TASK OBJECTIVE> Take each line below that has "address" and copy it.
** EXCERPTED DATA follows **
-- ==== Sys2Proof/Machine/Ops.lean ====
section
/-! DEFINITION. The named operations over the device that every meaning is written with: the register
file, register accesses with their tests and capture (R26 to R37, R40, R628), and the updates of one
block instance's state. -/

namespace Sys2Proof.Machine

/-! ### The register file -/

/-- Order of register elements. -/
def RKey.lt (a b : RKey) : Bool :=
  decide (a.key < b.key) || (decide (a.key = b.key) &&
    (decide (a.i < b.i) || (decide (a.i = b.i) && decide (a.j < b.j))))

/-- The listed word of an element. -/
def RegFile.find : RegFile → RKey → Option Word
  | [], _ => none
  | (k', w) :: t, k => if k' = k then some w else RegFile.find t k

/-- List a word, keeping the order. -/
def RegFile.put : RegFile → RKey → Word → RegFile
  | [], k, w => [(k, w)]
  | (k', w') :: t, k, w =>
    if k' = k then (k, w) :: t
    else if RKey.lt k k' then (k, w) :: (k', w') :: t
    else (k', w') :: RegFile.put t k w

/-- Unlist an element. -/
def RegFile.del : RegFile → RKey → RegFile
  | [], _ => []
  | (k', w') :: t, k => if k' = k then RegFile.del t k else (k', w') :: RegFile.del t k

/-- The reset word of an element (R31). -/
abbrev Reg.reset (r : Reg) (j : Nat) : Word := BitVec.ofNat 32 (r.rst j)

/-- The word of element j of a register, instance i. -/
def Dev.word (d : Dev) (r : Reg) (i : Nat := 0) (j : Nat := 0) : Word :=
  (d.regs.find ⟨r.key, i, j⟩).getD (r.reset j)

/-- Set a whole word; the reset word is not listed. -/
def Dev.setWord (d : Dev) (r : Reg) (w : Word) (i : Nat := 0) (j : Nat := 0) : Dev :=
  { d with regs :=
      if w = r.reset j then d.regs.del ⟨r.key, i, j⟩ else d.regs.put ⟨r.key, i, j⟩ w }

/-- A field of a word. -/
def Fld.of (f : Fld) (w : Word) : Nat := (w.extractLsb' f.lo f.width).toNat

/-- A word with one field replaced. -/
def Fld.put (f : Fld) (w : Word) (v : Nat) : Word :=
  (w &&& ~~~((BitVec.allOnes f.width).setWidth 32 <<< f.lo)) |||
    ((BitVec.ofNat f.width v).setWidth 32 <<< f.lo)

/-- Read a field. -/
def Dev.get (d : Dev) (f : Fld) (i : Nat := 0) (j : Nat := 0) : Nat := f.of (d.word f.reg i j)

/-- Set a field. -/
def Dev.set (d : Dev) (f : Fld) (v : Nat) (i : Nat := 0) (j : Nat := 0) : Dev :=
  d.setWord f.reg (f.put (d.word f.reg i j) v) i j

/-- A field read as a flag. -/
def Dev.on (d : Dev) (f : Fld) (i : Nat := 0) (j : Nat := 0) : Bool := d.get f i j != 0

/-- Set bits of a field. -/
def Dev.orBits (d : Dev) (f : Fld) (m : Nat) (i : Nat := 0) (j : Nat := 0) : Dev :=
  d.set f (d.get f i j ||| m) i j

/-- Clear one bit of a field. -/
def Dev.clrBit (d : Dev) (f : Fld) (b : Nat) (i : Nat := 0) (j : Nat := 0) : Dev :=
  d.set f (clearBit (d.get f i j) b) i j

/-- Add to a counter field, saturating at all ones. -/
def Dev.bump (d : Dev) (f : Fld) (i : Nat := 0) (j : Nat := 0) (n : Nat := 1) : Dev :=
  d.set f (min (d.get f i j + n) (2 ^ f.width - 1)) i j

/-- Set a field to the smaller of a value and all ones. -/
def Dev.setSat (d : Dev) (f : Fld) (v : Nat) (i : Nat := 0) (j : Nat := 0) : Dev :=
  d.set f (min v (2 ^ f.width - 1)) i j

/-- Apply an update where a condition holds. -/
def Dev.when (d : Dev) (c : Bool) (f : Dev → Dev) : Dev := if c then f d else d

/-- Change the spindle's inner state. -/
def Dev.onSpn (d : Dev) (f : Spn → Spn) : Dev := { d with spn := f d.spn }

/-- Fold an update over a list. -/
def Dev.each {α : Type} (d : Dev) (l : List α) (f : α → Dev → Dev) : Dev :=
  l.foldl (fun d a => f a d) d

/-! ### Block instances -/

/-- Update one entry of a table. -/
def upd {α : Type} {n : Nat} (v : Vector α n) (i : Fin n) (f : α → α) : Vector α n :=
  v.set i (f v[i])

def Dev.onLane (d : Dev) (n : LaneId) (f : LaneSt → LaneSt) : Dev :=
  { d with lanes := upd d.lanes n f }

def Dev.onSrv (d : Dev) (g : Grp) (f : Srv → Srv) : Dev := { d with srv := upd d.srv g f }

/-- The next free value's index, and the device with it used up (MODEL). -/
def Dev.draw (d : Dev) : Nat × Dev := (d.fresh, { d with fresh := d.fresh + 1 })

/-! ### Register accesses -/

/-- Whole-register field. -/
def Reg.all (r : Reg) : Fld := ⟨r, 0, 32⟩

/-- The initiator's code (SYS_BUS_ERR_INFO.INITIATOR). -/
def whoCode : Who → Nat
  | .control => 0 | .management => 1 | .bar2 => 2

/-- The initiator as an index of per-initiator tables. -/
def whoIx : Who → Fin 3
  | .control => 0 | .management => 1 | .bar2 => 2

/-- The cause's code (SYS_BUS_ERR_INFO.CAUSE). -/
def causeCode : BusCause → Nat
  | .unmapped => 1 | .size => 2 | .islandOff => 3 | .timeout => 4 | .locked => 5 | .role => 6
  | .range => 7

/-- What an address names in the register space (R24). -/
structure Hit where
  reg : Reg
  inst : Nat
  idx : Nat

/-- The block instance of an address. -/
def blockAt (a : Nat) : Option (Blk × Nat) :=
  (Blk.all.find? fun b => decide (b.base ≤ a) && decide (a < b.base + 0x1_0000 * b.instances)).map
    fun b => (b, (a - b.base) / 0x1_0000)

/-- The register element of an address; an unaligned address names the word it lies in. -/
def regAt (a : Nat) : Option Hit :=
  match blockAt a with
  | none => none
  | some (b, i) =>
    let o := (a - b.base) % 0x1_0000 / 4 * 4
    (b.regs.find? fun r => decide (r.ofs ≤ o) && (o - r.ofs) % r.stride == 0 &&
        decide ((o - r.ofs) / r.stride < r.count)).map
      fun r => ⟨r, i, (o - r.ofs) / r.stride⟩

/-- The control-store window (R24, R25). -/
def inControlStore (a : Nat) : Bool := decide (0x4040_0000 ≤ a) && decide (a < 0x4044_0000)

/-- The register space (R23). -/
def inRegSpace (a : Nat) : Bool := decide (0x4000_0000 ≤ a) && decide (a < 0x4200_0000)

/-- An address that R23 and R24 map: a register element, the control store, or a memory region. -/
def Dev.mapped (d : Dev) (a : Nat) : Bool :=
  (regAt a).isSome || inControlStore a || decide (a < 0x8_0000) ||
  (decide (0x10_0000 ≤ a) && decide (a < 0x18_0000)) ||
  (decide (0x100_0000 ≤ a) && decide (a < 0x300_0000) &&
    d.get CCH_WAY_STATUS.WAY / 4 ^ (15 - (a - 0x100_0000) / 0x40_0000) % 4 == 3) ||
  (decide (0x8000_0000 ≤ a) && decide (a < 0xC000_0000))

/-- The internal block and minimum rank of a BAR2 access, by internal address (R392, R560): TRC and
ALM reads and the ALM cursor writes operator, TRC writes installer, FLT reads installer and writes
maker, CBL reads operator; none where BAR2 does not reach it. R560 ranks no write of an ALM register beside
ALM_CURSOR, ALM_CUR_OFS and the maker's ERASE: the model asks rank 3 of ALM_POST_* and ALM_INT_* (log entry 145). -/
def bar2Rank (a : Nat) (write : Bool) : Option Nat :=
  match blockAt a with
  | some (.trc, _) => some (if write then 2 else 1)
  | some (.alm, _) =>
    if write then (if a / 4 * 4 = 0x400B_0020 ∨ a / 4 * 4 = 0x400B_0024 then some 1 else some 3)
    else some 1
  | some (.flt, _) => some (if write then 3 else 2)
  | some (.cbl, _) => some (if write then 4 else 1)
  | _ => none

/-- The rank of the session open on the PF, 0 where none is open (R561). -/
def Dev.pfRank (d : Dev) : Nat := if d.on SEC_SESSION.OPEN 0 0 then d.get SEC_SESSION.ROLE 0 0 else 0

/-- Island i, 1 to 22, answers register accesses: enabled, running, not stopping (R17, R18). -/
def Dev.islandUp (d : Dev) (i : Nat) : Bool :=
  bit (d.word SYS_ISLAND_EN).toNat (i - 1) && bit (d.get SYS_ISLAND_STATUS.RUN) (i - 1)

/-- Island i's clock runs (R17): it stops only as SYS_ISLAND_STATUS shows it stopped. -/
def Dev.clocked (d : Dev) (i : Nat) : Bool := bit (d.get SYS_ISLAND_STATUS.RUN) (i - 1)

/-- Lane n has a head (R4, R20). -/
def Dev.hasHead (d : Dev) (n : Nat) : Bool := bit (d.get FMT_LANES.PRESENT (n / 8)) (n % 8)

/-- Group g has heads. -/
def Dev.hasHeads (d : Dev) (g : Nat) : Bool := d.get FMT_LANES.PRESENT g != 0

/-- The island of an address is up, and a lane's registers have a head behind them (R18, R20). -/
def Dev.served (d : Dev) (a : Nat) : Bool :=
  match blockAt a with
  | some (b, i) => d.islandUp (b.island i) && (b != .lane || d.hasHead i)
  | none => !inControlStore a || d.islandUp 7

/-- The tests of R628 up to ISLAND_OFF, in their order: the first that the access fails. -/
def Dev.refusal (d : Dev) (x : Access) : Option BusCause :=
  if !d.mapped x.addr || (x.who == .bar2 && (bar2Rank x.addr x.write).isNone) then some .unmapped
  else if x.who == .bar2 && decide (d.pfRank < (bar2Rank x.addr x.write).getD 4) then some .role
  else if inRegSpace x.addr && (x.size != 4 || x.addr % 4 != 0) then some .size
  else if !d.served x.addr then some .islandOff
  else none

/-- Capture a refused access (R40). -/
def Dev.capture (d : Dev) (who : Who) (addr : Nat) (write : Bool) (c : BusCause) : Dev :=
  if d.on SYS_BUS_ERR_INFO.VALID then d.bump SYS_BUS_ERR_INFO.OVERFLOW
  else ((((((d.set SYS_BUS_ERR_ADDR.ADDR addr).set SYS_BUS_ERR_INFO.VALID 1).set
    SYS_BUS_ERR_INFO.WRITE write.toNat).set SYS_BUS_ERR_INFO.INITIATOR (whoCode who)).set
    SYS_BUS_ERR_INFO.CAUSE (causeCode c)).set SYS_BUS_ERR_INFO.OVERFLOW 0)

/-- The register-space address of an element. -/
def Reg.at (r : Reg) (i : Nat := 0) (j : Nat := 0) : Nat := r.addr i j

/-- A snapshot ends when its initiator accesses a register of the block outside its group (R35). -/
def Dev.endSnaps (d : Dev) (who : Who) (addr : Nat) : Dev :=
  match blockAt addr with
  | none => d
  | some (b, i) =>
    { d with bus := { d.bus with snaps := d.bus.snaps.filter fun s =>
        !(s.who == who && s.blk == b && s.inst == i &&
          !(s.vals.any fun p => p.1 == addr / 4 * 4)) } }

/-- A write whose block may refuse it whole: the cause, or the device after its effect (R628, test 5). -/
abbrev Write := Except BusCause Dev

/-- A write by the tests of R628: those up to ISLAND_OFF, then the block's own. -/
def Dev.judgeWrite (d : Dev) (who : Who) (addr size : Nat) (f : Dev → Write) : Write :=
  match d.refusal ⟨who, addr, true, size⟩ with
  | some c => .error c
  | none => f (d.endSnaps who addr)

/-- A write of an aligned word to a register whose block has tests of its own. A refused write changes nothing but the
capture (R28). In OFF a cold reset is held, and no initiator runs (R579). -/
def Dev.tryWriteOr (d : Dev) (who : Who) (addr : Nat) (f : Dev → Write) (size : Nat := 4) : Dev :=
  if d.get SYS_MODE.MODE = 1 then d
  else match d.judgeWrite who addr size f with
  | .error c => d.capture who addr true c
  | .ok d' => d'

/-- A write to a register whose block refuses none. -/
def Dev.tryWrite (d : Dev) (who : Who) (addr : Nat) (f : Dev → Dev) (size : Nat := 4) : Dev :=
  d.tryWriteOr who addr (fun d => .ok (f d)) size

/-- The mask of a field description. -/
def FieldDesc.mask (f : FieldDesc) : Word := (BitVec.allOnes f.width).setWidth 32 <<< f.lo

/-- The field's bits after a write, by its access type (R29, R30); `lock` tells RWL fields apart. -/
def FieldDesc.written (f : FieldDesc) (old v : Word) (lock : Bool) : Word :=
  match f.acc with
  | .ro | .wo => old &&& f.mask
  | .rw | .rws => v &&& f.mask
  | .rwl => (if lock then old else v) &&& f.mask
  | .w1c => (old &&& ~~~v) &&& f.mask
  | .w1s => (old ||| v) &&& f.mask

/-- A register's word after a write of v, with the bits of `keep` locked (R29, R30, R32). -/
def Reg.written (r : Reg) (old v : Word) (lock : Bool) (keep : Word) : Word :=
  let w := r.fields.foldl (fun w f => w ||| f.written old v lock) 0
  (w &&& ~~~keep) ||| (old &&& keep)

/-- A write would change a locked field: a field of `keep`, or an RWL field under LST_LOCK (R30). -/
def Reg.hitsLock (r : Reg) (old v : Word) (lock : Bool) (keep : Word) : Bool :=
  r.fields.any fun f =>
    (v ^^^ old) &&& f.mask &&& (if f.acc == .rwl && lock then f.mask else keep) != 0

/-- LST_LOCK is set (R595). -/
def Dev.locked (d : Dev) : Bool := d.on LST_LOCK.LOCK

/-- The effect of a write by access types, with the fields of `keep` locked: R29 and R30. -/
def Dev.plainWrite (d : Dev) (who : Who) (r : Reg) (i j : Nat) (v : Word) (keep : Word := 0)
    (js : Nat := j) : Dev :=
  let old := d.word r i js
  let d' := d.setWord r (r.written old v d.locked keep) i js
  if r.hitsLock old v d.locked keep then d'.capture who (r.at i j) true .locked else d'

/-- A part of a write that its block refuses, while the rest takes effect (R30). -/
def Dev.refuse (d : Dev) (who : Who) (r : Reg) (i j : Nat) (c : BusCause) : Dev :=
  d.capture who (r.at i j) true c

/-- The value that a register write carries where a command code stands in some of its bits. -/
def withField (v : Word) (lo width code : Nat) : Word :=
  (v &&& ~~~((BitVec.allOnes width).setWidth 32 <<< lo)) |||
    ((BitVec.ofNat width code).setWidth 32 <<< lo)

/-! ### Modes -/

/-- Device modes (R599). -/
inductive Mode where
  | off | romBoot | lastLoad | spinUp | headLoad | active | glide | lightIdle | deepIdle
  | standby | retract | coastFlush | safe | makerService
  deriving DecidableEq, Repr

/-- SYS_MODE codes (R599). -/
def Mode.code : Mode → Nat
  | .off => 1 | .romBoot => 2 | .lastLoad => 3 | .spinUp => 4 | .headLoad => 5 | .active => 6
  | .glide => 7 | .lightIdle => 8 | .deepIdle => 9 | .standby => 10 | .retract => 11
  | .coastFlush => 12 | .safe => 13 | .makerService => 14

/-- The mode of a SYS_MODE code; the codes 0 and 15 name no mode and are never written. -/
def Mode.ofCode : Nat → Mode
  | 2 => .romBoot | 3 => .lastLoad | 4 => .spinUp | 5 => .headLoad | 6 => .active | 7 => .glide
  | 8 => .lightIdle | 9 => .deepIdle | 10 => .standby | 11 => .retract | 12 => .coastFlush
  | 13 => .safe | 14 => .makerService | _ => .off

/-- The device mode. -/
def Dev.mode (d : Dev) : Mode := Mode.ofCode (d.get SYS_MODE.MODE)

/-- The device is in one of the modes listed. -/
def Dev.inMode (d : Dev) (l : List Mode) : Bool := l.contains d.mode

/-! ### Lifting to the state -/

/-- Every meaning answers a next state in which only the device has changed. -/
def State.onDev (s : State) (f : Dev → Dev) : State := { s with dev := f s.dev }

/-- The outcome of a meaning. -/
abbrev Out := Host.Outcome State Fault Refusal

/-- A meaning given as an update of the device. -/
def State.run (s : State) (f : Dev → Dev) : Out := .next (s.onDev f)

/-- A maker session is open on some function. -/
def Dev.makerOpen (d : Dev) : Bool :=
  (List.finRange 64).any fun n => match d.hst.fns[n].session with
    | some s => s.role == 3
    | none => false

/-- What an engine of island i does: nothing while its clock is stopped (R17). -/
def State.runIn (s : State) (i : Nat) (f : Dev → Dev) : Out := s.run fun d => if d.clocked i then f d else d

/-- The lanes, the formatter and the write path of a group run: the island runs, and the WLS gives it a bit clock
(R131, R629). -/
def Dev.groupRuns (d : Dev) (g : Grp) : Bool := d.clocked (14 + g) && d.get WLS_STATUS.STATE g != 0

/-- What the lanes, the formatter or the write path of a group do (R17, R131, R629). -/
def State.runGroup (s : State) (g : Grp) (f : Dev → Dev) : Out := s.run fun d => if d.groupRuns g then f d else d

end Sys2Proof.Machine
end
** End of EXCERPTED DATA **
TASK RESULT>
/-- What an address names in the register space (R24). -/
/-- The block instance of an address. -/
/-- The register element of an address; an unaligned address names the word it lies in. -/
/-- An address that R23 and R24 map: a register element, the control store, or a memory region. -/
/-- The internal block and minimum rank of a BAR2 access, by internal address (R392, R560): TRC and
/-- The island of an address is up, and a lane's registers have a head behind them (R18, R20). -/
/-- The register-space address of an element. -/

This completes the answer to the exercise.